A related disease is called Tomato Mosaic Virus (ToMV) which has similar symptoms and should be treated similarly.

Controlling TMV in tomatillos

If you have identified that your tomatillos have TMV or ToMV, there is nothing you can do to stop it. TMV-infected plants must be thrown out or destroyed, and never composted. The virus can easily spread to other tomatillos or their nightshade relatives by touching the plants, so always wash your hands after handling infected plants.

If you’re a smoker, TMV can also be transmitted by handling cigarettes with tobacco that has been infected, so you should also wash your hands after smoking before handling the plants.

If you’ve confirmed that your tomatillos have been infected with TMV, it’s advised to not plant any nightshade (tomato, potato, pepper, groundcherry, tomatillo, eggplant) in the same bed for at least two years.


Other Tomatillo Problems

Stunted Growth

There are several reasons why your tomatillo plants are not growing. If you’ve just recently transplanted them, it’s possible that they are undergoing transplant shock, and will eventually start growing again.

If the roots have been damaged during transplanting, this could set back your tomatillo plants by a few weeks, but eventually they will recover.

Cold temperatures can stunt the growth of tomatillo seedlings. It’s recommended to transplant tomatillos after night temperatures stay above 50°F (10°C). As a rule of thumb, you can transplant your tomatillos the same time or after your tomatoes.

Blossom End Rot

Tomatillos which have a rotten part on the bottom (blossom end) of the fruit can be mistaken for a disease, but is often just blossom end rot.

The rest of the tomatillo is safe to eat; just cut off and discard the rotten bottom of the fruit.

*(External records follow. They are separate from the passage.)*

-- ==== Sys2Proof/Machine/State.lean ====
section
/-! DEFINITION. The state of the part, and the two kinds of stop the host's interface asks for. -/

namespace Sys2Proof.Machine

/-- The whole part. `pending` is the queue of commands that wait, first in, first out (log 1, log 2); `free` makes
each free value a fresh one (log 7), `remnant` is what a soft reset of this very instant found (log 40); every other field is what the manual gives the part. -/
structure State where
  pending : List Instr
  power : Power
  time : Time
  drives : Drives Drive
  table : PatTable
  sched : Scheduler
  link : Link
  test : SelfTest
  pins : Pins
  free : Nat
  remnant : Option Remnant
  deriving DecidableEq, Repr

/-- The part has no fault: whatever it detects is a drive state, a cause, a counter, a reply or a notice, and the
part goes on. No command raises one, so there is no constructor, and leaving it empty is safe. -/
inductive Fault where
  deriving DecidableEq, Repr

/-- Reasons the model gives no meaning to a command. -/
inductive Refusal where
  /-- The command has no meaning in this model yet; raised by exec's arm alone. Safe: nothing is claimed of it. -/
  | notModelled (mnemonic : String)
  deriving DecidableEq, Repr

/-- The machine right after reset: a pin reset has completed, every block holds its reset value and the self-test
has started its first conversion (R185); the input pins stand at the levels log 5 names. -/
def State.reset : State where
  pending := []
  power := .running
  time := 0#32
  drives := Drives.tabulate resetDrive
  table := resetTable
  sched := startedScheduler
  link := resetLink false false
  test := startedTest
  pins := quietPins
  free := 0
  remnant := none

/-- What the part holds for drive n. -/
def State.drive (s : State) (n : DriveId) : Drive := s.drives.get n

/-- The state with drive n replaced. -/
def State.setDrive (s : State) (n : DriveId) (d : Drive) : State := { s with drives := s.drives.set n d }

/-- The state with drive n changed by f. -/
def State.modDrive (s : State) (n : DriveId) (f : Drive → Drive) : State := s.setDrive n (f (s.drive n))

end Sys2Proof.Machine
end

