-- ==== Sys2Proof/Machine/LinkOps.lean ====
section
/-! DEFINITION. The report lanes, the reply place and the transmitter (R145 to R149). -/

namespace Sys2Proof.Machine

def modLink (f : Link → Link) (s : State) : State := { s with link := f s.link }

/-- The link with its counters changed. -/
def countLink (f : LinkCounters → LinkCounters) (s : State) : State :=
  { s with link := { s.link with cnt := f s.link.cnt } }

/-- An event notice is created: it takes a sequence number, and joins the priority lane if that has a free place;
otherwise it is lost, EVENTS_LOST counts and the events-lost flag is set (R147). -/
def noticeLink (now : Time) (ev : Event) (l : Link) : Link :=
  if prioFree l then
    { l with prio := l.prio ++ [.event l.eventSeq now ev], eventSeq := l.eventSeq + 1#8 }
  else
    { l with
      eventSeq := l.eventSeq + 1#8
      eventsLost := true
      rep := { l.rep with eventsLost := countUp l.rep.eventsLost } }

def notice (ev : Event) (s : State) : State := { s with link := noticeLink s.time ev s.link }

/-- Places of the stream lane (R148). -/
def streamPlaces : Nat := 48

/-- A record joins the stream lane with the next sequence number; a full lane first gives up its oldest (R148). -/
def pushStreamLink (b : StreamBody) (l : Link) : Link :=
  if streamPlaces ≤ l.stream.length then
    { l with
      stream := l.stream.tail ++ [⟨l.streamSeq, b⟩]
      streamSeq := l.streamSeq + 1#8
      rep := { l.rep with streamDisplaced := countUp l.rep.streamDisplaced } }
  else
    { l with stream := l.stream ++ [⟨l.streamSeq, b⟩], streamSeq := l.streamSeq + 1#8 }

def pushStream (b : StreamBody) (s : State) : State := { s with link := pushStreamLink b s.link }

/-- A SAMPLE record enters the stream lane, with BACKLOG set if the lane holds 24 or more records (R114). -/
def pushSample (r : SampleRec) (s : State) : State :=
  pushStream (.sample { r with backlog := decide (24 ≤ s.link.stream.length) }) s

/-- The reply of the frame taken is placed in the held place (R146). -/
def replyLink (tag kind : Byte) (result : ResultCode) (data : List Byte) (l : Link) : Link :=
  { l with prio := l.prio ++ [.reply tag kind result data], replyHeld := false }

/-- The held place is given back unused (R145, R163). -/
def releaseReply (l : Link) : Link := { l with replyHeld := false }

/-- The idle transmitter starts the oldest priority record, or else the oldest stream record (R149). It starts
nothing while the soft reset of this instant is still to be performed (log 17). -/
def startSendingLink (now : Time) (l : Link) : Link :=
  if l.softResetDue then l
  else
    match l.tx with
    | some _ => l
    | none =>
      match l.prio with
      | r :: rest => { l with prio := rest, tx := some ⟨.prio r, now⟩ }
      | [] =>
        match l.stream with
        | r :: rest => { l with stream := rest, tx := some ⟨.stream r, now⟩ }
        | [] => l

def startSending (s : State) : State := { s with link := startSendingLink s.time s.link }

/-- The record being sent is the OK reply to the RESET command (R150). -/
def isResetReply : OutRecord → Bool
  | .prio (.reply _ kind result _) => decide (kind = 0x10#8 ∧ result = .ok)
  | .prio (.event _ _ _) => false
  | .stream _ => false

end Sys2Proof.Machine
end

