/-! ### The link -/

/-- The frame assembler on every good and bad byte that ends a character begun by a start bit, or that comes with no
START_BIT before it (log 14), and what a complete frame does to the FIFO and the counters. A byte is no byte after a false
start (log 15) or while the line is still to rise, and the one that ends a character begun before a soft reset goes by
(log 18). -/
def Obligations.ReceivedByteMovesTheAssembler : Prop :=
  (∀ (s : State) (b : Byte), s.power = .running → s.remnant = none →
    (s.link.rx = .looking ∨ ∃ since, s.link.rx = .inCharacter since false) →
    let l := { s.link with rx := .looking, lastByte := s.time }
    let crcErr : Link := { l with asm := .hunt, cnt := { l.cnt with crcError := countUp l.cnt.crcError } }
    exec (.byteReceived .bad) s = .next { s with link := { l with
      rx := .waitHigh, asm := .hunt, cnt := { l.cnt with framingError := countUp l.cnt.framingError } } } ∧
    ∃ m, exec (.byteReceived (.good b)) s = .next { s with link := m } ∧
      match s.link.asm with
      | .hunt => m = { l with asm := if b = 0xC3#8 then .length else .hunt }
      | .length =>
        m = if 2 ≤ b.toNat ∧ b.toNat ≤ 62 then { l with asm := .body b.toNat [] }
          else { l with asm := .hunt, cnt := { l.cnt with lengthError := countUp l.cnt.lengthError } }
      | .body len kept =>
        m = { l with asm := if kept.length + 1 = len then .crcHigh len (kept ++ [b]) else .body len (kept ++ [b]) }
      | .crcHigh len kept => m = { l with asm := .crcLow len kept b }
      | .crcLow len kept hi =>
        (frameCrc (BitVec.ofNat 8 len :: kept) ≠ hi ++ b → m = crcErr) ∧
        (∀ kind tag payload, kept = kind :: tag :: payload → frameCrc (BitVec.ofNat 8 len :: kept) = hi ++ b →
          m = if s.link.fifo.length < 8 then
              { l with asm := .hunt, fifo := l.fifo ++ [⟨kind, tag, payload⟩]
                       cnt := { l.cnt with framesOk := countUp l.cnt.framesOk } }
            else { l with asm := .hunt
                          cnt := { l.cnt with
                            framesOk := countUp l.cnt.framesOk, fifoOverrun := countUp l.cnt.fifoOverrun } })) ∧
  (∀ (s : State) (b : RxByte), s.power = .running → s.remnant = none →
    (∀ since, s.link.rx = .inCharacter since true → exec (.byteReceived b) s = .next s) ∧
    (s.link.rx = .waitHigh → exec (.byteReceived b) s = .next s) ∧
    (s.link.rx = .skipping → exec (.byteReceived b) s = .next { s with link := { s.link with rx := .looking } }))

/-- A line on which no start bit has begun when 16 byte-times have passed abandons the frame, and does so at no other
time; that a start bit of exactly that instant is in time is for the empty queue, which takes the gap timeout last
(log 16). A falling edge, which carries the level the line has at the middle of the bit (log 15), begins a character
where one is looked for, or where one that began before a soft reset goes by (log 18); a line that rises after a
framing error is looked at again. -/
def Obligations.GapStartBitAndBreakMoveTheReceiver : Prop :=
  ∀ (s : State) (midHigh : Bool), s.power = .running → s.remnant = none →
    (s.link.asm ≠ .hunt → (∀ a, s.link.rx ≠ .inCharacter a false) →
      timeReached (timeAdd s.link.lastByte (16 * byteTicks s.link)) s.time = true →
      exec .gapTimeout s = .next { s with link := { s.link with
        asm := .hunt, cnt := { s.link.cnt with truncated := countUp s.link.cnt.truncated } } }) ∧
    (s.link.asm = .hunt ∨ (∃ a, s.link.rx = .inCharacter a false) ∨
      timeReached (timeAdd s.link.lastByte (16 * byteTicks s.link)) s.time = false →
      exec .gapTimeout s = .next s) ∧
    exec (.startBit midHigh) s = .next { s with link := { s.link with
      rx := match s.link.rx with
        | .looking | .skipping => .inCharacter s.time midHigh
        | .inCharacter a b => .inCharacter a b
        | .waitHigh => .waitHigh } } ∧
    exec .breakRelease s = .next { s with link := { s.link with
      rx := match s.link.rx with
        | .waitHigh => .looking
        | .looking => .looking
        | .inCharacter a b => .inCharacter a b
        | .skipping => .skipping } }

/-- The end of a frame counts it, and the transmitter takes the oldest priority record, or else the oldest stream
record; after the RESET reply it takes nothing, and the soft reset of that instant is marked as due, by the model's
reading of R150 and R192 (log 17). -/
def Obligations.FrameSentChoosesTheNextRecord : Prop :=
  ∀ (s : State) (f : Sending), s.power = .running → s.link.tx = some f → s.link.softResetDue = false →
    timeReached (timeAdd f.start ((((outFrame f.record).2.2.length + 6)) * byteTicks s.link)) s.time = true →
    let l := { s.link with tx := none, cnt := { s.link.cnt with framesSent := countUp s.link.cnt.framesSent } }
    ∃ m, exec .frameSent s = .next { s with link := m } ∧
      (s.link.halted = true → isResetReply f.record = true → m = { l with softResetDue := true }) ∧
      (s.link.halted = false ∨ isResetReply f.record = false →
        m = match l.prio, l.stream with
          | r :: rest, _ => { l with prio := rest, tx := some ⟨.prio r, s.time⟩ }
          | [], r :: rest => { l with stream := rest, tx := some ⟨.stream r, s.time⟩ }
          | [], [] => l)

Blossom end rot is caused either directly or indirectly by not enough calcium in the plant, which is important for fruit development. Even if your soil has enough calcium (which most soils do), this can still happen when the soil dries out too much, because plants cannot absorb nutrients from dry soil.

Blossom end rot can happen to many fruiting vegetables, but is more common when growing in containers. Containers, especially smaller ones, can dry out very easily, reducing calcium uptake and increasing your chance of blossom end rot.

Ensure your tomatillos don’t dry out by watering regularly (especially when growing in containers) and using mulch to decrease evaporation.

If your tomatillos are still experiencing blossom end rot, you may actually have a calcium deficiency in the soil. There are calcium fertilizers on the market you can add to your soil, but crushed egg shell is a tried-and-true, organic slow-release source of calcium.